_Exercise_. Find every line of the listing below where "some" appears, and copy it.

_Provided information_.
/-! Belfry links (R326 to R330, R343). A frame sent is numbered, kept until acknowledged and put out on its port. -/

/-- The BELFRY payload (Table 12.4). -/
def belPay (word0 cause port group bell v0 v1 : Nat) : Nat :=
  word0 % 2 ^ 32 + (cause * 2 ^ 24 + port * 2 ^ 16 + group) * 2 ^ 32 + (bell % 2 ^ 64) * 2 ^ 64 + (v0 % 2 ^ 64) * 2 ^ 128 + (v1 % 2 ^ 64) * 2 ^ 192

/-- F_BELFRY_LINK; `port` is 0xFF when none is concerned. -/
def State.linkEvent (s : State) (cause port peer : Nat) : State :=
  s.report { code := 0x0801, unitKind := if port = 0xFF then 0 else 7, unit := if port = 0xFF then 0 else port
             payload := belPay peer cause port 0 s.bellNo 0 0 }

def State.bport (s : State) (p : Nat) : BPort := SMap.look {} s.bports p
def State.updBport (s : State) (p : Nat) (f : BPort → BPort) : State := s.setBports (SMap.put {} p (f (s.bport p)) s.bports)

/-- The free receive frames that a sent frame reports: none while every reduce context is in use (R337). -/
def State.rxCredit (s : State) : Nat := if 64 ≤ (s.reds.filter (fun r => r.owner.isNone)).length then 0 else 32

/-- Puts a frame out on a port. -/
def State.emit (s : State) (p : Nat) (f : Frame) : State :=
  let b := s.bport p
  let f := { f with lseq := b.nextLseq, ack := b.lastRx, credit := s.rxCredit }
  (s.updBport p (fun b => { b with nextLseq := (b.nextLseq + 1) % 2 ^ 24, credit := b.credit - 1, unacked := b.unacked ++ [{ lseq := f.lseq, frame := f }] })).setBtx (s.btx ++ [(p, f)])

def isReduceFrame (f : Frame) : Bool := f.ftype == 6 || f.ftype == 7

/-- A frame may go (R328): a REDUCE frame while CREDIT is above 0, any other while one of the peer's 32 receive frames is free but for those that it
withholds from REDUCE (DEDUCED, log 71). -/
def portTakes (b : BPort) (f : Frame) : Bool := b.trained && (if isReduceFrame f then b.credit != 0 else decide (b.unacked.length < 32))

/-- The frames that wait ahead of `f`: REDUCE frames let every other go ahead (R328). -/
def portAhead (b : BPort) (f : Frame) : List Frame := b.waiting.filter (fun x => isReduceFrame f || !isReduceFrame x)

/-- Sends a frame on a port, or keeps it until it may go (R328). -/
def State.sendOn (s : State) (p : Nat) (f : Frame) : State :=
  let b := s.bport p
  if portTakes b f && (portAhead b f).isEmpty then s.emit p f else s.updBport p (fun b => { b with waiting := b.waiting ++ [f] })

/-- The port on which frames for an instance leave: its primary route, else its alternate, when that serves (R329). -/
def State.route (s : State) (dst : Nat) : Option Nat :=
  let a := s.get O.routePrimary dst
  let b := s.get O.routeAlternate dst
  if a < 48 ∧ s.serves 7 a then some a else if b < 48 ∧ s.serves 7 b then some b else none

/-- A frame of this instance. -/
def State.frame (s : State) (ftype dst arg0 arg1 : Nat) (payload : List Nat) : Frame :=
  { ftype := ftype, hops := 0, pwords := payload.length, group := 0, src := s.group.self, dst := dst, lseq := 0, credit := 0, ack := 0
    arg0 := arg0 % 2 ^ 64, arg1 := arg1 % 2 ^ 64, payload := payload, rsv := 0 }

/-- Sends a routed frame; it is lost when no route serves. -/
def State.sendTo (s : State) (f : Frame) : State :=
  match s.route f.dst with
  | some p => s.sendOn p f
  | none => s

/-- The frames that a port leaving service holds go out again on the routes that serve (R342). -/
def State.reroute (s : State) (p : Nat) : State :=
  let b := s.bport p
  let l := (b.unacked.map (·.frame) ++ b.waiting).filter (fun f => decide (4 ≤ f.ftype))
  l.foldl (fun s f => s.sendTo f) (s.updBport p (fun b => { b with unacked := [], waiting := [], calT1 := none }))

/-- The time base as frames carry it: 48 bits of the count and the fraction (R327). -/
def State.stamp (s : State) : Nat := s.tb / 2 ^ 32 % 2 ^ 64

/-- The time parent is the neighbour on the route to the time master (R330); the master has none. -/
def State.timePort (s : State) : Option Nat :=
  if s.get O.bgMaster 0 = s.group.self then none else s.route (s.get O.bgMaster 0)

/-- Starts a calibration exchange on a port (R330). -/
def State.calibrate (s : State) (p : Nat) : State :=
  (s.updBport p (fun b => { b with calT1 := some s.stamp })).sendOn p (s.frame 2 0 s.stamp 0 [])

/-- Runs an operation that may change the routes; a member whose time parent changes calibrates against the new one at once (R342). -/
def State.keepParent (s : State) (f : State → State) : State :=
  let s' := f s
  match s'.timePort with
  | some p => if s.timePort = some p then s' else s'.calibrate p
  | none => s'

_Output below_.
  if a < 48 ∧ s.serves 7 a then some a else if b < 48 ∧ s.serves 7 b then some b else none
  | some p => s.sendOn p f
  (s.updBport p (fun b => { b with calT1 := some s.stamp })).sendOn p (s.frame 2 0 s.stamp 0 [])
  | some p => if s.timePort = some p then s' else s'.calibrate p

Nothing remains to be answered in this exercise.